Shiva’s consort is Uma, better known as Parvati, the ‘Daughter of the Mountain‘. Her nickname is Shakti. As stated in the ‘Shiva Sutras’, she is “the mirror in which Shiva realizes His own grandeur, power and beauty.” She is the form of the formless Shiva, the many appearances of the changeless Shiva. She is also His capacity to recognise his own light, to know himself as pure undifferentiated consciousness. This is the extent of her power on him. They have two sons, Ganesh, the ‘Remover of Obstacles‘, and Kartikeya, the ‘Lord of War‘ who defeats the demons. “Only when Shiva is united with Shakti does he have the power to create“, it is said in the ‘Saundaryalahari’.

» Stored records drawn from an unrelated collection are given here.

-- ==== Sys2Proof/Machine/Dispatch.lean ====
section
/-! DEFINITION. The one match over the instructions: each arm calls the instruction's meaning. -/

namespace Sys2Proof.Machine

/-- What an instruction does. -/
def exec (i : Instr) (s : State) : Host.Outcome State Fault Refusal :=
  match i with
  -- the five requests
  | .init pinCfg clockHz => Sys2Proof.Machine.execInit pinCfg clockHz s
  | .tmsShift tms len => Sys2Proof.Machine.execTmsShift tms len s
  | .clockTick tmsLevel tdiLevel count => Sys2Proof.Machine.execClockTick tmsLevel tdiLevel count s
  | .dataShift tdi tdo len last => Sys2Proof.Machine.execDataShift tdi tdo len last s
  | .teardown => Sys2Proof.Machine.execTeardown s
  -- the fifteen frames
  | .opTmsW n d => Sys2Proof.Machine.execOpTmsW n d s
  | .opTmsWr neg n d => Sys2Proof.Machine.execOpTmsWr neg n d s
  | .opByteN c => Sys2Proof.Machine.execOpByteN c s
  | .opByteW payload => Sys2Proof.Machine.execOpByteW payload s
  | .opByteR neg c => Sys2Proof.Machine.execOpByteR neg c s
  | .opByteWr neg payload => Sys2Proof.Machine.execOpByteWr neg payload s
  | .opBitN m => Sys2Proof.Machine.execOpBitN m s
  | .opBitW m p => Sys2Proof.Machine.execOpBitW m p s
  | .opBitR neg m => Sys2Proof.Machine.execOpBitR neg m s
  | .opBitWr neg m p => Sys2Proof.Machine.execOpBitWr neg m p s
  | .opClkBytes g => Sys2Proof.Machine.execOpClkBytes g s
  | .opClkBits r => Sys2Proof.Machine.execOpClkBits r s
  | .opSetLow value direction => Sys2Proof.Machine.execOpSetLow value direction s
  | .opSetHigh value direction => Sys2Proof.Machine.execOpSetHigh value direction s
  | .opLoopbackOn => Sys2Proof.Machine.execOpLoopbackOn s

end Sys2Proof.Machine
end

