-- ==== Sys2Proof/Laws/Engine.lean ====
section
/-! SUPPORT. The laws of the reference engine's shared operations: what each can do, said once. -/

namespace Sys2Proof.Machine

open Host (Outcome)

/-- From `s` to `t` only the engine moved: the block and the caller are as before, and of the scripted answers only the
target's, the fill bytes and the chip's responses may have been used. -/
def engineOnly (s t : State) : Prop :=
  leavesBlock s t ∧ t.inputs.configure = s.inputs.configure ∧ t.inputs.identity = s.inputs.identity ∧
  t.inputs.flush = s.inputs.flush ∧ t.inputs.read = s.inputs.read

theorem leavesBlock_refl (s : State) : leavesBlock s s := by simp [leavesBlock]

theorem leavesBlock_trans {s t u : State} (h : leavesBlock s t) (h' : leavesBlock t u) : leavesBlock s u := by
  simp_all [leavesBlock]

theorem engineOnly_refl (s : State) : engineOnly s s := by simp [engineOnly, leavesBlock_refl]

theorem engineOnly_trans {s t u : State} (h : engineOnly s t) (h' : engineOnly t u) : engineOnly s u := by
  refine ⟨leavesBlock_trans h.1 h'.1, ?_⟩
  simp_all [engineOnly]

theorem setEngine_engineOnly (s : State) (e : Engine) : engineOnly s (s.setEngine e) := by
  simp [engineOnly, leavesBlock]

/-! ### Pulses -/

theorem sampleTdo_engineOnly (tms tdi : Bool) (s : State) : engineOnly s (sampleTdo tms tdi s).2 := by
  unfold sampleTdo
  split
  · exact engineOnly_refl s
  · split
    · exact engineOnly_refl s
    · exact engineOnly_refl s
    · simp [engineOnly, leavesBlock]

theorem sampleTdo_engine (tms tdi : Bool) (s : State) : (sampleTdo tms tdi s).2.engine = s.engine := by
  unfold sampleTdo
  split
  · rfl
  · split <;> rfl

theorem pulse_engineOnly (tms tdi : Bool) (s : State) : engineOnly s (pulse tms tdi s).2 :=
  engineOnly_trans (sampleTdo_engineOnly tms tdi s) (setEngine_engineOnly _ _)

theorem pulse_engine (tms tdi : Bool) (s : State) :
    (pulse tms tdi s).2.engine =
      { s.engine with tmsPin := tms, tdiPin := tdi, wave := s.engine.wave ++ [⟨tms, tdi, (pulse tms tdi s).1⟩] } := by
  simp [pulse, sampleTdo_engine]

theorem clock_engineOnly (levels : List (Bool × Bool)) (s : State) : engineOnly s (clock levels s).2 := by
  induction levels generalizing s with
  | nil => exact engineOnly_refl s
  | cons l levels ih => exact engineOnly_trans (pulse_engineOnly l.1 l.2 s) (ih _)

/-- All that a run of pulses does to the engine: it appends a pulse a level, and the pins keep the last level. -/
theorem clock_engine (levels : List (Bool × Bool)) (s : State) :
    ∃ ps : List Pulse,
      (clock levels s).2.engine =
        { s.engine with
          tmsPin := (levels.getLast?.map Prod.fst).getD s.engine.tmsPin
          tdiPin := (levels.getLast?.map Prod.snd).getD s.engine.tdiPin
          wave := s.engine.wave ++ ps } ∧
      ps.map Pulse.tms = levels.map Prod.fst ∧ ps.map Pulse.tdi = levels.map Prod.snd ∧
      (clock levels s).1 = ps.map Pulse.tdo := by
  induction levels generalizing s with
  | nil => exact ⟨[], by simp [clock], rfl, rfl, rfl⟩
  | cons l levels ih =>
    obtain ⟨tms, tdi⟩ := l
    obtain ⟨ps, h1, h2, h3, h4⟩ := ih (pulse tms tdi s).2
    refine ⟨⟨tms, tdi, (pulse tms tdi s).1⟩ :: ps, ?_, by simp [h2], by simp [h3], by simp [clock, h4]⟩
    show (clock levels (pulse tms tdi s).2).2.engine = _
    rw [h1, pulse_engine]
    cases levels <;> simp [List.getLast?_cons]

theorem clock_fill (levels : List (Bool × Bool)) (s : State) : (clock levels s).2.inputs.fill = s.inputs.fill := by
  induction levels generalizing s with
  | nil => rfl
  | cons l levels ih =>
    refine (ih _).trans ?_
    show (sampleTdo l.1 l.2 s).2.inputs.fill = s.inputs.fill
    unfold sampleTdo
    split
    · rfl
    · split <;> rfl

theorem clock_append (xs ys : List (Bool × Bool)) (s : State) :
    (clock (xs ++ ys) s).2 = (clock ys (clock xs s).2).2 := by
  induction xs generalizing s with
  | nil => rfl
  | cons l xs ih => exact ih _

/-- Under loopback every pulse samples the TDI level it drives, and loopback stays. -/
theorem pulse_loopedBack {tms tdi : Bool} {s : State} (h : loopedBack s) :
    (pulse tms tdi s).1 = tdi ∧ loopedBack (pulse tms tdi s).2 := by
  unfold loopedBack at h ⊢
  by_cases hl : s.engine.loop = true
  · simp [pulse, sampleTdo, hl]
  · have ht := h.resolve_left hl
    simp [pulse, sampleTdo, hl, ht]

theorem clock_loopedBack {levels : List (Bool × Bool)} {s : State} (h : loopedBack s) :
    (clock levels s).1 = levels.map Prod.snd ∧ loopedBack (clock levels s).2 := by
  induction levels generalizing s with
  | nil => exact ⟨rfl, h⟩
  | cons l levels ih =>
    obtain ⟨h1, h2⟩ := pulse_loopedBack (tms := l.1) (tdi := l.2) h
    obtain ⟨h3, h4⟩ := ih h2
    exact ⟨by simp [clock, h1, h3], h4⟩

theorem drives_trans {s t u : State} {a b c d : List Bool} (h : drives s t a b) (h' : drives t u c d) :
    drives s u (a ++ c) (b ++ d) := by
  obtain ⟨ps, h1, rfl, rfl⟩ := h
  obtain ⟨qs, h2, rfl, rfl⟩ := h'
  exact ⟨ps ++ qs, by rw [h2, h1, List.append_assoc], by simp, by simp⟩

theorem drives_of_wave_eq {s t : State} (h : t.engine.wave = s.engine.wave) : drives s t [] [] :=
  ⟨[], by simp [h], rfl, rfl⟩

/-! ### Captures and draws -/

theorem respond_engineOnly (bs : List Byte) (s : State) : engineOnly s (respond bs s) := setEngine_engineOnly _ _

theorem drawFill_engineOnly (s : State) : engineOnly s (drawFill s).2 := by
  unfold drawFill
  split <;> simp [engineOnly, leavesBlock]

/-- A fill byte is drawn without a pulse: of the engine only the counter of its draws may move. -/
theorem drawFill_engine (s : State) : ∃ k, (drawFill s).2.engine = { s.engine with draws := k } := by
  unfold drawFill
  split
  · exact ⟨s.engine.draws + 1, rfl⟩
  · exact ⟨s.engine.draws, rfl⟩

theorem drawFill_target (s : State) : (drawFill s).2.inputs.target = s.inputs.target := by
  unfold drawFill
  split <;> rfl

theorem clockCaptureBits_engineOnly (m : Nat) (levels : List (Bool × Bool)) (s : State) :
    engineOnly s (clockCaptureBits m levels s) :=
  engineOnly_trans (engineOnly_trans (clock_engineOnly levels s) (drawFill_engineOnly _)) (respond_engineOnly _ _)

theorem clockCaptureBytes_engineOnly (c : Nat) (levels : List (Bool × Bool)) (s : State) :
    engineOnly s (clockCaptureBytes c levels s) :=
  engineOnly_trans (clock_engineOnly levels s) (respond_engineOnly _ _)

/-- All that a capture of bits does to the engine: the pulses of `clock_engine`, and one response byte. -/
theorem clockCaptureBits_engine (m : Nat) (levels : List (Bool × Bool)) (s : State) :
    ∃ (ps : List Pulse) (fill : Byte) (k : Nat),
      (clockCaptureBits m levels s).engine =
        { s.engine with
          tmsPin := (levels.getLast?.map Prod.fst).getD s.engine.tmsPin
          tdiPin := (levels.getLast?.map Prod.snd).getD s.engine.tdiPin
          wave := s.engine.wave ++ ps
          resp := s.engine.resp ++ [leftPack m (ps.map Pulse.tdo) fill]
          captured := true
          draws := k } ∧
      ps.map Pulse.tms = levels.map Prod.fst ∧ ps.map Pulse.tdi = levels.map Prod.snd ∧
      (clock levels s).1 = ps.map Pulse.tdo ∧ ∀ b coming, s.inputs.fill = b :: coming → fill = b := by
  obtain ⟨ps, h1, h2, h3, h4⟩ := clock_engine levels s
  obtain ⟨k, hk⟩ := drawFill_engine (clock levels s).2
  refine ⟨ps, (drawFill (clock levels s).2).1, k, ?_, h2, h3, h4, ?_⟩
  · simp [clockCaptureBits, respond, hk, h1, h4]
  · intro b coming h
    simp [drawFill, clock_fill, h]

/-- All that a capture of bytes does to the engine: the pulses of `clock_engine`, and the packed bytes. -/
theorem clockCaptureBytes_engine (c : Nat) (levels : List (Bool × Bool)) (s : State) :
    ∃ ps : List Pulse,
      (clockCaptureBytes c levels s).engine =
        { s.engine with
          tmsPin := (levels.getLast?.map Prod.fst).getD s.engine.tmsPin
          tdiPin := (levels.getLast?.map Prod.snd).getD s.engine.tdiPin
          wave := s.engine.wave ++ ps
          resp := s.engine.resp ++ packBytes c (ps.map Pulse.tdo)
          captured := true } ∧
      ps.map Pulse.tms = levels.map Prod.fst ∧ ps.map Pulse.tdi = levels.map Prod.snd ∧
      (clock levels s).1 = ps.map Pulse.tdo := by
  obtain ⟨ps, h1, h2, h3, h4⟩ := clock_engine levels s
  refine ⟨ps, ?_, h2, h3, h4⟩
  simp [clockCaptureBytes, respond, h1, h4]

theorem length_packBytes (c : Nat) (bits : List Bool) : (packBytes c bits).length = c := by simp [packBytes]

/-- Bit `j` of the number whose bits are listed is entry `j`. -/
theorem testBit_bitsToNat (bits : List Bool) (j : Nat) : (bitsToNat bits).testBit j = bits.getD j false := by
  induction bits generalizing j with
  | nil => simp [bitsToNat]
  | cons b bs ih =>
    cases j with
    | zero => cases b <;> simp [bitsToNat, Nat.testBit_zero]
    | succ j =>
      have h : (b.toNat + 2 * bitsToNat bs) / 2 = bitsToNat bs := by
        cases b
        · simp
        · simp
          omega
      rw [bitsToNat, Nat.testBit_succ, h, ih]
      simp

theorem getLsbD_byte (v j : Nat) : (byte v).getLsbD j = (decide (j < 8) && v.testBit j) := by
  simp [byte, BitVec.getLsbD_ofNat]

theorem getElem_byte (v : Nat) {j : Nat} (h : j < 8) : (byte v)[j] = v.testBit j := by
  rw [← BitVec.getLsbD_eq_getElem, getLsbD_byte]
  simp [h]

/-- Captured bit `k` of a byte capture is bit `k mod 8` of byte `k div 8` (20_memory.md R51). -/
theorem bitAt_packBytes {c : Nat} {bits : List Bool} {k : Nat} (hk : k < 8 * c) :
    bitAt (packBytes c bits) k = bits.getD k false := by
  have h1 : k / 8 < c := by omega
  have h2 : k % 8 < 8 := by omega
  have h3 : 8 * (k / 8) + k % 8 = k := by omega
  simp [bitAt, packBytes, h1, getElem_byte _ h2, testBit_bitsToNat, h2, h3]

/-- Captured bit `j` of an `m`-bit capture is bit `8 - m + j` of its byte (20_memory.md R52). -/
theorem getLsbD_leftPack {m : Nat} {bits : List Bool} {fill : Byte} {j : Nat} (hm : m ≤ 8) (hj : j < m) :
    (leftPack m bits fill).getLsbD (8 - m + j) = bits.getD j false := by
  have h1 : 8 - m + j < 8 := by omega
  have h2 : ¬ 8 - m + j < 8 - m := by omega
  have h3 : j < 8 := by omega
  have h4 : 8 - m + j - (8 - m) = j := by omega
  simp only [leftPack, BitVec.getLsbD_or, BitVec.getLsbD_shiftLeft, BitVec.getLsbD_and, getLsbD_byte,
    testBit_bitsToNat, Nat.testBit_two_pow_sub_one, h1, h2, h3, h4]
  simp

/-- Below the captured bits a partial capture holds the fill bits. -/
theorem getLsbD_leftPack_fill {m : Nat} {bits : List Bool} {fill : Byte} {j : Nat} (hj : j < 8 - m) :
    (leftPack m bits fill).getLsbD j = fill.getLsbD j := by
  have h1 : j < 8 := by omega
  simp only [leftPack, BitVec.getLsbD_or, BitVec.getLsbD_shiftLeft, BitVec.getLsbD_and, getLsbD_byte,
    Nat.testBit_two_pow_sub_one, h1, hj]
  simp

/-! ### Transfers -/

theorem setInbox_engineOnly (inbox : List (List Byte)) (s : State) : engineOnly s (setInbox inbox s) :=
  setEngine_engineOnly _ _

theorem drawChipResponses_engineOnly (s : State) : engineOnly s (drawChipResponses s) := by
  unfold drawChipResponses
  split <;> simp [engineOnly, leavesBlock]

/-- The chip's own responses are appended to the others, without a pulse. -/
theorem drawChipResponses_engine (s : State) : ∃ bs k,
    (drawChipResponses s).engine = { s.engine with resp := s.engine.resp ++ bs, draws := k } := by
  unfold drawChipResponses
  split
  · exact ⟨_, _, rfl⟩
  · exact ⟨_, s.engine.draws, rfl⟩

theorem finishTransfer_engineOnly (s : State) : engineOnly s (finishTransfer s) := by
  unfold finishTransfer
  split
  · dsimp only
    split
    · exact engineOnly_trans (drawChipResponses_engineOnly s) (setEngine_engineOnly _ _)
    · exact setEngine_engineOnly _ _
  · exact engineOnly_refl s

/-- The end of a transfer makes no pulse and takes no response away. -/
theorem finishTransfer_engine (s : State) : ∃ bs k inbox captured,
    (finishTransfer s).engine =
      { s.engine with resp := s.engine.resp ++ bs, draws := k, inbox := inbox, captured := captured } := by
  unfold finishTransfer
  split
  · next transfers _ =>
    dsimp only
    split
    · obtain ⟨bs, k, h⟩ := drawChipResponses_engine s
      exact ⟨bs, k, transfers, false, by rw [State.setEngine_engine, h]⟩
    · exact ⟨[], s.engine.draws, transfers, false, by simp⟩
  · exact ⟨[], s.engine.draws, s.engine.inbox, s.engine.captured, by simp⟩

theorem consumeResponses_engineOnly (k : Nat) (s : State) : engineOnly s (consumeResponses k s) :=
  setEngine_engineOnly _ _

theorem forgetResponses_engineOnly (s : State) : engineOnly s (forgetResponses s) := setEngine_engineOnly _ _

theorem drawPins_engineOnly (s : State) : engineOnly s (drawPins s) := setEngine_engineOnly _ _

theorem loseEngine_engineOnly (s : State) : engineOnly s (loseEngine s) :=
  engineOnly_trans (engineOnly_trans (drawPins_engineOnly s) (forgetResponses_engineOnly _)) (setEngine_engineOnly _ _)

/-! ### Frames -/

/-- A frame that completes touches the engine only. -/
theorem execFrame_engineOnly {i : Instr} {s t : State} (h : execFrame i s = .next t) : engineOnly s t := by
  cases i <;> cases h
  · exact clock_engineOnly _ s
  · exact clockCaptureBits_engineOnly _ _ s
  · exact clock_engineOnly _ s
  · exact clockCaptureBytes_engineOnly _ _ s
  · exact clockCaptureBytes_engineOnly _ _ s
  · exact clock_engineOnly _ s
  · exact clockCaptureBits_engineOnly _ _ s
  · exact clockCaptureBits_engineOnly _ _ s
  · exact clock_engineOnly _ s
  · exact clock_engineOnly _ s
  · exact setEngine_engineOnly s _
  · exact setEngine_engineOnly s _
  · exact setEngine_engineOnly s _

/-- On a frame the dispatch and the engine's own match agree. -/
theorem exec_eq_execFrame {i : Instr} (h : i.isRequest = false) (s : State) : exec i s = execFrame i s := by
  cases i <;> first | rfl | exact absurd h (by simp [Instr.isRequest])

/-- The engine's move is the same whether `exec` or `execFrame` gives the frame its meaning. -/
theorem frameStep_exec (transfer : List Byte) (transfers : List (List Byte)) (s : State) :
    frameStep exec transfer transfers s = frameStep execFrame transfer transfers s := by
  unfold frameStep
  split
  · rfl
  · split
    · next i rest h => rw [exec_eq_execFrame (isRequest_of_decodeFrame h)]
    · rfl

theorem afterFrame_next {o : Outcome State Fault Refusal} {t : State} (h : afterFrame o = .next t) :
    ∃ u, o = .next u ∧ t = finishTransfer u := by
  cases o <;> simp_all [afterFrame]

/-- All that a move of the engine that completes can be: the end of a transfer, or a frame and the end of its transfer. -/
theorem frameStep_next {transfer : List Byte} {transfers : List (List Byte)} {s t : State}
    (h : frameStep execFrame transfer transfers s = .next t) :
    (transfer = [] ∧ t = finishTransfer s) ∨
    ∃ i rest u, decodeFrame s.cfg.ops transfer = some (i, rest) ∧ execFrame i (setInbox (rest :: transfers) s) = .next u ∧
      t = finishTransfer u := by
  unfold frameStep at h
  split at h
  · cases h
    exact .inl ⟨rfl, rfl⟩
  · split at h
    · next i rest hd =>
      obtain ⟨u, hu, rfl⟩ := afterFrame_next h
      exact .inr ⟨i, rest, u, hd, hu, rfl⟩
    · exact absurd h (by simp)

theorem frameStep_engineOnly {transfer : List Byte} {transfers : List (List Byte)} {s t : State}
    (h : frameStep execFrame transfer transfers s = .next t) : engineOnly s t := by
  rcases frameStep_next h with ⟨-, rfl⟩ | ⟨i, rest, u, -, hu, rfl⟩
  · exact finishTransfer_engineOnly s
  · exact engineOnly_trans (engineOnly_trans (setInbox_engineOnly _ s) (execFrame_engineOnly hu))
      (finishTransfer_engineOnly u)

theorem catchUpFor_engineOnly (fuel : Nat) (s : State) : engineOnly s (catchUpFor fuel s) := by
  induction fuel generalizing s with
  | zero => exact engineOnly_refl s
  | succ fuel ih =>
    unfold catchUpFor
    split
    · exact engineOnly_refl s
    · split
      · next h => exact engineOnly_trans (frameStep_engineOnly h) (ih _)
      · exact engineOnly_refl s
      · exact engineOnly_refl s

theorem catchUp_engineOnly (s : State) : engineOnly s (catchUp s) := catchUpFor_engineOnly _ s

end Sys2Proof.Machine
end

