-- ==== Sys2Proof/Laws/PerInstr.lean ====
section
/-! SUPPORT. Statements about every instruction as syntax, one lemma a constructor. -/

namespace Sys2Proof

/-- The READ_NEG bit of an instruction's opcode. -/
def readNegOf : Instr → Bool
  | .init _ _ => false
  | .tmsShift _ _ => false
  | .clockTick _ _ _ => false
  | .dataShift _ _ _ _ => false
  | .teardown => false
  | .opTmsW _ _ => false
  | .opTmsWr neg _ _ => neg
  | .opByteN _ => false
  | .opByteW _ => false
  | .opByteR neg _ => neg
  | .opByteWr neg _ => neg
  | .opBitN _ => false
  | .opBitW _ _ => false
  | .opBitR neg _ => neg
  | .opBitWr neg _ _ => neg
  | .opClkBytes _ => false
  | .opClkBits _ => false
  | .opSetLow _ _ => false
  | .opSetHigh _ _ => false
  | .opLoopbackOn => false

/-- The family: whatever the opcode parameters, an instruction's encoding begins with the value of a row of its own kind
and READ_NEG bit, a tag for a request and an opcode for a frame (30_encoding.md R76, R81); where the opcodes are distinct,
that row is found by the value and no other is (`rowOf_of_mem`). -/
def Laws.OpcodeKind.Statement (i : Instr) : Prop :=
  ∀ o : OpCodes, ∃ op bs, encode o i = op :: bs ∧
    (⟨rowKind i, op, readNegOf i⟩ : OpRow) ∈ if i.isRequest then tagRows else opRows o

theorem Laws.OpcodeKind.init (pinCfg : Nat) (clockHz : Nat) :
    Laws.OpcodeKind.Statement (.init pinCfg clockHz) := fun _ =>
  ⟨_, _, rfl, by simp [rowKind, readNegOf, Instr.isRequest, tagRows]⟩

theorem Laws.OpcodeKind.tmsShift (tms : Buf) (len : Nat) :
    Laws.OpcodeKind.Statement (.tmsShift tms len) := fun _ =>
  ⟨_, _, rfl, by simp [rowKind, readNegOf, Instr.isRequest, tagRows]⟩

theorem Laws.OpcodeKind.clockTick (a : Bool) (b : Bool) (n : Nat) :
    Laws.OpcodeKind.Statement (.clockTick a b n) := fun _ =>
  ⟨_, _, rfl, by simp [rowKind, readNegOf, Instr.isRequest, tagRows]⟩

theorem Laws.OpcodeKind.dataShift (tdi : Option Buf) (tdo : Option Buf) (len : Nat) (last : Bool) :
    Laws.OpcodeKind.Statement (.dataShift tdi tdo len last) := fun _ =>
  ⟨_, _, rfl, by simp [rowKind, readNegOf, Instr.isRequest, tagRows]⟩

theorem Laws.OpcodeKind.teardown :
    Laws.OpcodeKind.Statement .teardown := fun _ =>
  ⟨_, _, rfl, by simp [rowKind, readNegOf, Instr.isRequest, tagRows]⟩

theorem Laws.OpcodeKind.opTmsW (n : Nat) (d : Byte) :
    Laws.OpcodeKind.Statement (.opTmsW n d) := fun _ =>
  ⟨_, _, rfl, by simp [rowKind, readNegOf, Instr.isRequest, opRows]⟩

theorem Laws.OpcodeKind.opTmsWr (neg : Bool) (n : Nat) (d : Byte) :
    Laws.OpcodeKind.Statement (.opTmsWr neg n d) := fun _ =>
  ⟨_, _, rfl, by cases neg <;> simp [rowKind, readNegOf, Instr.isRequest, opRows]⟩

theorem Laws.OpcodeKind.opByteN (c : Nat) :
    Laws.OpcodeKind.Statement (.opByteN c) := fun _ =>
  ⟨_, _, rfl, by simp [rowKind, readNegOf, Instr.isRequest, opRows]⟩

theorem Laws.OpcodeKind.opByteW (p : List Byte) :
    Laws.OpcodeKind.Statement (.opByteW p) := fun _ =>
  ⟨_, _, rfl, by simp [rowKind, readNegOf, Instr.isRequest, opRows]⟩

theorem Laws.OpcodeKind.opByteR (neg : Bool) (c : Nat) :
    Laws.OpcodeKind.Statement (.opByteR neg c) := fun _ =>
  ⟨_, _, rfl, by cases neg <;> simp [rowKind, readNegOf, Instr.isRequest, opRows]⟩

theorem Laws.OpcodeKind.opByteWr (neg : Bool) (p : List Byte) :
    Laws.OpcodeKind.Statement (.opByteWr neg p) := fun _ =>
  ⟨_, _, rfl, by cases neg <;> simp [rowKind, readNegOf, Instr.isRequest, opRows]⟩

theorem Laws.OpcodeKind.opBitN (m : Nat) :
    Laws.OpcodeKind.Statement (.opBitN m) := fun _ =>
  ⟨_, _, rfl, by simp [rowKind, readNegOf, Instr.isRequest, opRows]⟩

theorem Laws.OpcodeKind.opBitW (m : Nat) (p : Byte) :
    Laws.OpcodeKind.Statement (.opBitW m p) := fun _ =>
  ⟨_, _, rfl, by simp [rowKind, readNegOf, Instr.isRequest, opRows]⟩

theorem Laws.OpcodeKind.opBitR (neg : Bool) (m : Nat) :
    Laws.OpcodeKind.Statement (.opBitR neg m) := fun _ =>
  ⟨_, _, rfl, by cases neg <;> simp [rowKind, readNegOf, Instr.isRequest, opRows]⟩

theorem Laws.OpcodeKind.opBitWr (neg : Bool) (m : Nat) (p : Byte) :
    Laws.OpcodeKind.Statement (.opBitWr neg m p) := fun _ =>
  ⟨_, _, rfl, by cases neg <;> simp [rowKind, readNegOf, Instr.isRequest, opRows]⟩

theorem Laws.OpcodeKind.opClkBytes (g : Nat) :
    Laws.OpcodeKind.Statement (.opClkBytes g) := fun _ =>
  ⟨_, _, rfl, by simp [rowKind, readNegOf, Instr.isRequest, opRows]⟩

theorem Laws.OpcodeKind.opClkBits (r : Nat) :
    Laws.OpcodeKind.Statement (.opClkBits r) := fun _ =>
  ⟨_, _, rfl, by simp [rowKind, readNegOf, Instr.isRequest, opRows]⟩

theorem Laws.OpcodeKind.opSetLow (v : Byte) (d : Byte) :
    Laws.OpcodeKind.Statement (.opSetLow v d) := fun _ =>
  ⟨_, _, rfl, by simp [rowKind, readNegOf, Instr.isRequest, opRows]⟩

theorem Laws.OpcodeKind.opSetHigh (v : Byte) (d : Byte) :
    Laws.OpcodeKind.Statement (.opSetHigh v d) := fun _ =>
  ⟨_, _, rfl, by simp [rowKind, readNegOf, Instr.isRequest, opRows]⟩

theorem Laws.OpcodeKind.opLoopbackOn :
    Laws.OpcodeKind.Statement .opLoopbackOn := fun _ =>
  ⟨_, _, rfl, by simp [rowKind, readNegOf, Instr.isRequest, opRows]⟩

/-- The family of every instruction. -/
theorem encode_first (i : Instr) : Laws.OpcodeKind.Statement i := by
  cases i
  · exact Laws.OpcodeKind.init _ _
  · exact Laws.OpcodeKind.tmsShift _ _
  · exact Laws.OpcodeKind.clockTick _ _ _
  · exact Laws.OpcodeKind.dataShift _ _ _ _
  · exact Laws.OpcodeKind.teardown
  · exact Laws.OpcodeKind.opTmsW _ _
  · exact Laws.OpcodeKind.opTmsWr _ _ _
  · exact Laws.OpcodeKind.opByteN _
  · exact Laws.OpcodeKind.opByteW _
  · exact Laws.OpcodeKind.opByteR _ _
  · exact Laws.OpcodeKind.opByteWr _ _
  · exact Laws.OpcodeKind.opBitN _
  · exact Laws.OpcodeKind.opBitW _ _
  · exact Laws.OpcodeKind.opBitR _ _
  · exact Laws.OpcodeKind.opBitWr _ _ _
  · exact Laws.OpcodeKind.opClkBytes _
  · exact Laws.OpcodeKind.opClkBits _
  · exact Laws.OpcodeKind.opSetLow _ _
  · exact Laws.OpcodeKind.opSetHigh _ _
  · exact Laws.OpcodeKind.opLoopbackOn

end Sys2Proof
end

But before we enquire into this essential aspect of Shiva — his mariage with Shakti — let’s have a look at the groom. At first sight, Shiva is by no means a good match. Sally Kempton draws here an unflattering portrait: “Shiva is an outcast, a wild-haired madman, an eccentric who hangs around with ghosts and goblins and who worships corpses.” A beautiful, insightful story tells us that when Shiva — the ‘Lord of Ghosts and Spirits‘ — left his forest to marry Parvati in the heights of the Himalayan kingdom, he took with him all his companions. They were ghosts, spirits, gremlins, smelly, difformed, smeared with ashes. When Parvati’s family held sight of this horrendous mariage procession, they got scared. But the bride’s mind could not be lead astray. It so happened that when the cortège reached the Himalayan abode of Parvati, they were all suddenly transformed into beautiful, finely dressed companions, into divine beings full of light. This is the extent of the transformative power of a mariage with truth. Bringing your emotions, even the ugliest, into the warmth and spiritual heights of consciousness, or love, will give them a sacred, meaningful aspect, and will expose the true nature of their being.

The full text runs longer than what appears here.